In this case, counsel has proceeded into what he alleges to have been a perceived authority of either Welfare and Institutions Code section 11475.1 or Civil Code section 4801.7. Only a strained construction of either section would authorize the actions here taken. Moreover, under the factual background relative to all of the parties involved, either directly or indirectly, it is difficult to ascribe the proper motives of the activities undertaken by the district attorney’s office. Civil Code section 4801.7 authorizes district attorney services in the representation of a parent entitled to support when payments have not been made and enforcement proceedings are needed. That need relates to the assistance of the district attorney to avoid institution of public support resulting from nonenforcement of the prior support orders. The clear language of that section limits the district attorney’s *513involvement to “the matter of enforcement of the spousal support order” (ibid.). Clearly the instant action is not one for enforcement nor was it for the procuring of a temporary order in the absence of any prior order or proceeding for support; nor was public support of the child imminent or remotely implicated. The obvious legislative intent as expressed in Welfare and Institutions Code section 11475.1 and Civil Code section 4801.7 is .to provide publicly funded legal assistance through the district attorney’s office in instances where it is necessary to incur payment and collection of court-ordered support in those cases in which AFDC is involved or that such enforcement is needed to preclude the possibility that public support would be needed unless such action is undertaken.

In this instance, neither scenario was present. Had the respondent mother had custody and a support order was absent, her level of income may have been sufficiently minimal to require such public services.

It is also important to note that in this instance, the action was not instituted by the district attorney as required in Welfare and Institutions Code section 11475.1, but rather by the husband, seeking in effect to modify the dissolution decree with the assistance of publicly funded counsel. (See In re Marriage of Brown (1987) 189 Cal.App.3d 491, 496 [234 Cal.Rptr. 535].)
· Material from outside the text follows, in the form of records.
/-- The one spelling of a frame that two rows of the table share: a `BUS_CHANNEL_BURST` whose bytes have the shape of
`BUS_POLICY_BURST` is that. -/
def Instr.canonical : Instr → Instr
  | .busChannelBurst address r a b c d => decodeBurst address r a b c d
  | i => i

/-! ### Reading the bus history (R91) -/

/-- The class R91 gives an event; a delay is "not a bus transaction" (95_test_vectors.md L2-C). -/
inductive EventClass
  | readRegister (address : BusAddr) (reg : Byte)
  | writeRegister (address : BusAddr) (reg value : Byte)
  | setChannelOutput (address : BusAddr) (channel : Nat) (onCount offCount : Count)
  | foreign
  | notATransaction
deriving DecidableEq, Repr

/-- R91. -/
def classify (p : Params) : BusEvent → EventClass
  | .read a r _ => .readRegister a r
  | .write a [r, v] => .writeRegister a r v
  | .write a [r, b1, b2, b3, b4] =>
    match channelOfReg p r with
    | some c => .setChannelOutput a c (ofLe2 b1 b2) (ofLe2 b3 b4)
    | none => .foreign
  | .write _ _ => .foreign
  | .delay _ => .notATransaction

/-! ### Words of the opcode table -/

/-- The bytes of a table word, first byte in the lowest bits. -/
def tableBytes (nbits w : Nat) : List Byte := (List.range (nbits / 8)).map fun k => BitVec.ofNat 8 (w >>> (8 * k))

/-- The packet a table word stands for: 2 or 5 bytes are a write frame (the rows of the table that have bits), addressed to
`address`, which the transport carries beside the bytes; any other number of bytes is a line of text. -/
def tablePacket (address : BusAddr) (nbits w : Nat) : Packet :=
  match tableBytes nbits w with
  | [r, v] => .busWrite address [r, v]
  | [r, a, b, c, d] => .busWrite address [r, a, b, c, d]
  | text => .line text

/-- The operation a table word stands for, on the bus address of this machine's chip. -/
def decodeTableWord (nbits w : Nat) : Option Instr := (decode (tablePacket Config.params.set.chip nbits w)).toOption

end Sys2Proof
end

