-- ==== Sys2Proof/Certificates/Slice0/Obligations.lean ====
section
/-!
DEFINITION. The statements for the provers. Each docstring names the rules of spec/ it formalises; where a clause is the model's own
choice it names the log entry.
-/

open Sys2Proof Sys2Proof.Machine

/-! ### Which operation a step runs -/

/-- A request whose packet decodes is run by the next step, in the state from which only the request has been taken off the
schedule (R81 "issued by", R203, R211). The request and the schedule are the model's own (log 7, log 9, log 12). -/
def Obligations.StepRunsRequestedOperation : Prop :=
  ∀ (s : State) (p : Packet) (i : Instr) (ms : List Move),
    s.configurationRefused = false → s.schedule = .request p :: ms → decode p = .ok i → s.stopped (issuer i) = false →
    admittedIn i s.phase = true → step s = exec i (s.setSchedule ms)

/-- A scheduled main-loop move runs the operation of the phase, the block's program counter; a move that nothing schedules is a tick
or a main-loop step (R24, R60, R170). The schedule is the model's own (log 7). -/
def Obligations.StepRunsPhaseOperation : Prop :=
  (∀ (s : State) (ms : List Move), s.mainLoopRuns → s.schedule = .main :: ms →
    step s = exec s.phase.operation (s.setSchedule ms)) ∧
  (∀ s : State, s.configurationRefused = false → s.stopped .timer = false → s.schedule = [] →
    step s = exec .timerTick s.drawTick.2 ∨ (s.stopped .mainLoop = false ∧ step s = exec s.phase.operation s.drawTick.2))

/-- Where a step stops, it says why (log 12): a refused configuration (R52); a move of a stopped agent, be it scheduled, requested or
chosen freely (R203); a request that can be read as nothing the spec names (R82, R91, R93); an operation outside its phase (R81). -/
def Obligations.StepStopsByName : Prop :=
  (∀ s : State, s.configurationRefused = true → step s = .fault .configurationRefused) ∧
  (∀ (s : State) (p : Packet) (e : DecodeError) (ms : List Move), s.configurationRefused = false →
    s.schedule = .request p :: ms → readPacket p = .error e → step s = .refused (.undecodable e)) ∧
  (∀ (s : State) (ms : List Move), s.configurationRefused = false → s.schedule = .main :: ms → s.stopped .mainLoop = true →
    step s = .fault (.agentStopped .mainLoop)) ∧
  (∀ (s : State) (ms : List Move), s.configurationRefused = false → s.schedule = .tick :: ms → s.stopped .timer = true →
    step s = .fault (.agentStopped .timer)) ∧
  (∀ s : State, s.configurationRefused = false → s.schedule = [] → s.stopped .timer = true →
    step s = .fault (.agentStopped .timer) ∨ (s.stopped .mainLoop = false ∧ step s = exec s.phase.operation s.drawTick.2)) ∧
  (∀ (s : State) (p : Packet) (i : Instr) (ms : List Move), s.configurationRefused = false → s.schedule = .request p :: ms →
    (readPacket p = .ok (.operation i) ∨ readPacket p = .ok .iteration ∧ i = .loopTop) →
    (s.stopped (issuer i) = true → step s = .fault (.agentStopped (issuer i))) ∧
    (s.stopped (issuer i) = false → admittedIn i s.phase = false → step s = .refused (.notAdmitted i)))
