-- ==== Sys2Proof/Laws/Decode.lean ====
section
/-!
SUPPORT. What the lexer makes of the pieces the encoder writes (spec/30_encoding.md R93): a name, a number, a fraction, a frame's name,
a punctuation mark, each before whatever may follow it.
-/

namespace Sys2Proof

/-- Tokens read before the rest of a text. -/
def prepend (ts : List Token) : Except DecodeError (List Token) → Except DecodeError (List Token)
  | .error e => .error e
  | .ok us => .ok (ts ++ us)

@[simp] theorem prepend_nil (r : Except DecodeError (List Token)) : prepend [] r = r := by cases r <;> rfl
@[simp] theorem prepend_ok (ts us : List Token) : prepend ts (.ok us) = .ok (ts ++ us) := rfl
theorem prepend_prepend (ts us : List Token) (r : Except DecodeError (List Token)) :
    prepend ts (prepend us r) = prepend (ts ++ us) r := by cases r <;> simp [prepend]

theorem lexFrom_cons {m m' : LexMode} {c : Byte} {out : List Token} (h : lexStep m c = .ok (out, m')) (cs : List Byte) :
    lexFrom m (c :: cs) = prepend out (lexFrom m' cs) := by
  simp only [lexFrom, h]; cases lexFrom m' cs <;> rfl

/-- What may follow a number or a name: nothing, or a character that is neither letter nor digit. -/
def Separated : List Byte → Prop
  | [] => True
  | c :: _ => isLetter c = false ∧ isDigit c = false

theorem lexFresh_out (out : List Token) (c : Byte) :
    lexFresh out c = match lexFresh [] c with
      | .error e => .error e
      | .ok (ts, m) => .ok (out ++ ts, m) := by
  unfold lexFresh
  repeat' split
  all_goals simp_all

/-- A character read where the open token ends closes that token and is read afresh. -/
theorem lexFrom_close {m : LexMode} {out : List Token} {c : Byte} (h : lexStep m c = lexFresh out c) (cs : List Byte) :
    lexFrom m (c :: cs) = prepend out (lexFrom .idle (c :: cs)) := by
  have h₀ : lexStep .idle c = lexFresh [] c := rfl
  rw [lexFresh_out] at h
  cases hf : lexFresh [] c with
  | error e =>
    rw [hf] at h h₀
    simp only [lexFrom, h, h₀]; rfl
  | ok p =>
    rw [hf] at h h₀
    rw [lexFrom_cons h, lexFrom_cons h₀, prepend_prepend]

/-! ### Numbers -/

/-- The mode after the digits of `n`. -/
def numberMode (n : Nat) : LexMode := if n = 0 then .afterZero else .inDecimal n

theorem lexFrom_numberMode (n : Nat) {rest : List Byte} (h : Separated rest) :
    lexFrom (numberMode n) rest = prepend [.number n] (lexFrom .idle rest) := by
  cases rest with
  | nil => unfold numberMode; split <;> simp [lexFrom, lexEnd, *]
  | cons c cs =>
    obtain ⟨hl, hd⟩ := h
    apply lexFrom_close
    have hx : c.toNat ≠ 120 := by
      intro e; simp [isLetter, e] at hl
    unfold numberMode; split
    · simp [lexStep, lexAfterNumber, *]
    · simp [lexStep, hd, lexAfterNumber, hl]

theorem decimalDigits_append (fuel n : Nat) (acc : List Byte) : decimalDigits fuel n acc = decimalDigits fuel n [] ++ acc := by
  induction fuel generalizing n acc with
  | zero => rfl
  | succ k ih =>
    simp only [decimalDigits]
    split
    · rfl
    · rw [ih, ih _ [_]]; simp

theorem digit_isDigit {d : Nat} (h : d < 10) : isDigit (BitVec.ofNat 8 (48 + d)) = true ∧ (BitVec.ofNat 8 (48 + d)).toNat = 48 + d := by
  have : (BitVec.ofNat 8 (48 + d)).toNat = 48 + d := by simp only [BitVec.toNat_ofNat]; omega
  simp only [isDigit, this]; simp; omega

theorem lexStep_digit_idle {d : Nat} (h : d < 10) :
    lexStep .idle (BitVec.ofNat 8 (48 + d)) = .ok ([], numberMode d) := by
  interval_cases d <;> rfl

theorem lexStep_digit_number {n d : Nat} (hn : n ≠ 0) (h : d < 10) :
    lexStep (numberMode n) (BitVec.ofNat 8 (48 + d)) = .ok ([], numberMode (10 * n + d)) := by
  obtain ⟨h1, h2⟩ := digit_isDigit h
  simp [numberMode, hn, lexStep, h1, h2]

theorem lexFrom_digits (fuel n : Nat) (h : n < fuel) (rest : List Byte) :
    lexFrom .idle (decimalDigits fuel n [] ++ rest) = lexFrom (numberMode n) rest := by
  induction fuel generalizing n rest with
  | zero => omega
  | succ k ih =>
    simp only [decimalDigits]
    split
    · rename_i hn
      rw [Nat.mod_eq_of_lt hn]
      simp only [List.cons_append, List.nil_append]
      rw [lexFrom_cons (lexStep_digit_idle hn), prepend_nil]
    · rename_i hn
      rw [decimalDigits_append, List.append_assoc, ih _ (by omega), List.cons_append, List.nil_append,
        lexFrom_cons (lexStep_digit_number (by omega) (Nat.mod_lt n (by omega))), prepend_nil]
      congr 2; omega

/-- A natural number, before anything that separates. -/
theorem lexFrom_encodeNat (n : Nat) {rest : List Byte} (h : Separated rest) :
    lexFrom .idle (encodeNat n ++ rest) = prepend [.number n] (lexFrom .idle rest) := by
  rw [encodeNat, lexFrom_digits _ _ (Nat.lt_succ_self n), lexFrom_numberMode n h]

/-! ### Punctuation and names -/

/-- A punctuation mark. -/
theorem lexFrom_punctuation {c : Byte} {t : Token} (h : lexStep .idle c = .ok ([t], .idle)) (rest : List Byte) :
    lexFrom .idle (c :: rest) = prepend [t] (lexFrom .idle rest) := lexFrom_cons h rest

theorem lexFrom_inWord (rev : List Byte) (cs : List Byte) (hcs : ∀ c ∈ cs, (isLetter c || isDigit c) = true) {rest : List Byte}
    (h : Separated rest) :
    lexFrom (.inWord rev) (cs ++ rest) = prepend [.word (rev.reverse ++ cs)] (lexFrom .idle rest) := by
  induction cs generalizing rev with
  | nil =>
    cases rest with
    | nil => simp [lexFrom, lexEnd]
    | cons c cs =>
      simp only [List.nil_append, List.append_nil]
      apply lexFrom_close
      simp [lexStep, h.1, h.2]
  | cons c cs ih =>
    have hc := hcs c List.mem_cons_self
    rw [List.cons_append, lexFrom_cons (m' := .inWord (c :: rev)) (out := []) (by simp only [lexStep, hc]; rfl), prepend_nil,
      ih _ fun d hd => hcs d (List.mem_cons_of_mem _ hd)]
    simp

/-- A name: a letter, then letters and digits, before anything that separates. -/
theorem lexFrom_word {c : Byte} {cs : List Byte} (hc : lexStep .idle c = .ok ([], .inWord [c]))
    (hcs : ∀ c ∈ cs, (isLetter c || isDigit c) = true) {rest : List Byte} (h : Separated rest) :
    lexFrom .idle (c :: cs ++ rest) = prepend [.word (c :: cs)] (lexFrom .idle rest) := by
  rw [List.cons_append, lexFrom_cons hc, prepend_nil, lexFrom_inWord [c] cs hcs h]; rfl

/-- The names of the operations. -/
theorem lexFrom_name (k : OpName) {rest : List Byte} (h : Separated rest) :
    lexFrom .idle (k.bytes ++ rest) = prepend [.word k.bytes] (lexFrom .idle rest) := by
  cases k <;> exact lexFrom_word (by decide) (by decide) h

/-! ### Frames and fractions -/

theorem decimalValue_append (n : Nat) (xs ys : List Byte) :
    decimalValue n (xs ++ ys) = (decimalValue n xs).bind fun m => decimalValue m ys := by
  induction xs generalizing n with
  | nil => rfl
  | cons x xs ih => simp only [List.cons_append, decimalValue]; split <;> simp [ih]

theorem decimalValue_digits (fuel n : Nat) (h : n < fuel) : decimalValue 0 (decimalDigits fuel n []) = some n := by
  induction fuel generalizing n with
  | zero => omega
  | succ k ih =>
    obtain ⟨h1, h2⟩ := digit_isDigit (Nat.mod_lt n (show 0 < 10 by omega))
    simp only [decimalDigits]
    split
    · rename_i hn
      simp [decimalValue, h1, h2]; omega
    · rename_i hn
      rw [decimalDigits_append, decimalValue_append, ih _ (by omega)]
      simp only [Option.bind_some, decimalValue, h1, h2, if_true]
      congr 1; omega

theorem decimalDigits_isDigit (fuel n : Nat) : ∀ c ∈ decimalDigits fuel n [], isDigit c = true := by
  induction fuel generalizing n with
  | zero => simp [decimalDigits]
  | succ k ih =>
    have hd := (digit_isDigit (Nat.mod_lt n (show 0 < 10 by omega))).1
    intro c
    simp only [decimalDigits]
    split
    · simp only [List.mem_singleton]; rintro rfl; exact hd
    · rw [decimalDigits_append, List.mem_append, List.mem_singleton]
      rintro (h | rfl)
      · exact ih _ c h
      · exact hd

theorem encodeNat_ne_nil (n : Nat) : encodeNat n ≠ [] := by
  unfold encodeNat
  simp only [decimalDigits]
  split
  · simp
  · rw [decimalDigits_append]; simp

/-- A frame's name is one word, and it names the frame. -/
theorem lexFrom_encodeFrame (f : Frame) {rest : List Byte} (h : Separated rest) :
    lexFrom .idle (encodeFrame f ++ rest) = prepend [.word (encodeFrame f)] (lexFrom .idle rest) :=
  lexFrom_word (c := 70) (cs := encodeNat f) (by decide)
    (fun c hc => by simp [decimalDigits_isDigit _ _ c hc]) h

theorem frameName_encodeFrame (f : Frame) : frameName (encodeFrame f) = some f := by
  have hn := encodeNat_ne_nil f
  have hv := decimalValue_digits (f + 1) f (Nat.lt_succ_self f)
  rw [← encodeNat] at hv
  show frameName (70 :: encodeNat f) = some f
  cases h : encodeNat f with
  | nil => exact absurd h hn
  | cons d ds => rw [h] at hv; simp [frameName, hv]

/-- The tokens of a rational. -/
def ratTokens (q : Rat) : List Token :=
  (if q.num < 0 then [.minus] else []) ++ [.number q.num.natAbs] ++ (if q.den = 1 then [] else [.slash, .number q.den])

theorem lexFrom_encodeRat (q : Rat) {rest : List Byte} (h : Separated rest) :
    lexFrom .idle (encodeRat q ++ rest) = prepend (ratTokens q) (lexFrom .idle rest) := by
  have tail : lexFrom .idle (encodeNat q.num.natAbs ++ ((if q.den = 1 then [] else ascii ['/'] ++ encodeNat q.den) ++ rest)) =
      prepend ([.number q.num.natAbs] ++ (if q.den = 1 then [] else [.slash, .number q.den])) (lexFrom .idle rest) := by
    split
    · rw [List.nil_append, lexFrom_encodeNat _ h, List.append_nil]
    · rw [List.append_assoc, lexFrom_encodeNat _ (show Separated (ascii ['/'] ++ _) from ⟨by decide, by decide⟩)]
      show prepend _ (lexFrom .idle (47 :: (encodeNat q.den ++ rest))) = _
      rw [lexFrom_punctuation (c := 47) (t := .slash) rfl, lexFrom_encodeNat _ h, prepend_prepend, prepend_prepend]
      rfl
  unfold encodeRat ratTokens
  rw [List.append_assoc, List.append_assoc, List.append_assoc]
  split
  · show lexFrom .idle (45 :: _) = _
    rw [lexFrom_punctuation (c := 45) (t := .minus) rfl]
    show prepend _ (lexFrom .idle (encodeNat q.num.natAbs ++
      ((if q.den = 1 then [] else ascii ['/'] ++ encodeNat q.den) ++ rest))) = _
    rw [tail, prepend_prepend]
  · rw [List.nil_append, tail, List.nil_append]

theorem operand_ratTokens (q : Rat) : operand (ratTokens q) = some (.quantity q) := by
  have hd : q.den ≠ 0 := q.den_nz
  have hq : mkRat q.num q.den = q := Rat.mkRat_self q
  unfold ratTokens
  by_cases hn : q.num < 0
  · have e : (-(q.num.natAbs : Int)) = q.num := by omega
    by_cases h1 : q.den = 1
    · simp only [hn, h1, if_true, List.cons_append, List.nil_append, operand]
      congr 2
      have : (q.num : Rat) = q := (Rat.den_eq_one_iff q).1 h1
      rw [← this, ← e]; push_cast; simp
    · simp only [hn, h1, hd, if_true, if_false, List.cons_append, List.nil_append, operand, e, hq]
  · have e : (q.num.natAbs : Int) = q.num := by omega
    by_cases h1 : q.den = 1
    · simp only [hn, h1, if_true, if_false, List.cons_append, List.nil_append, operand]
      congr 2
      have : (q.num : Rat) = q := (Rat.den_eq_one_iff q).1 h1
      conv_rhs => rw [← this, ← e]
      push_cast; simp
    · simp only [hn, h1, hd, if_false, List.cons_append, List.nil_append, operand, e, hq]

end Sys2Proof
end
Under the circumstances, I would in affirming the judgment (order) also remand the matter to the trial court for a determination of the value of the services rendered by the district attorney’s office on behalf of appellant husband, both in the trial court and on appeal, and direct that an order be entered requiring husband to repay the amount determined to be reasonable attorney fees to the proper county fund. (See Stanson v. Mott (1976) 17 Cal.3d 206 [130 Cal.Rptr. 697, 551 P.2d 1]; Stevens v. Geduldig (1986) 42 Cal.3d 24, 35 [227 Cal.Rptr. 405, 719 P.2d 1001].)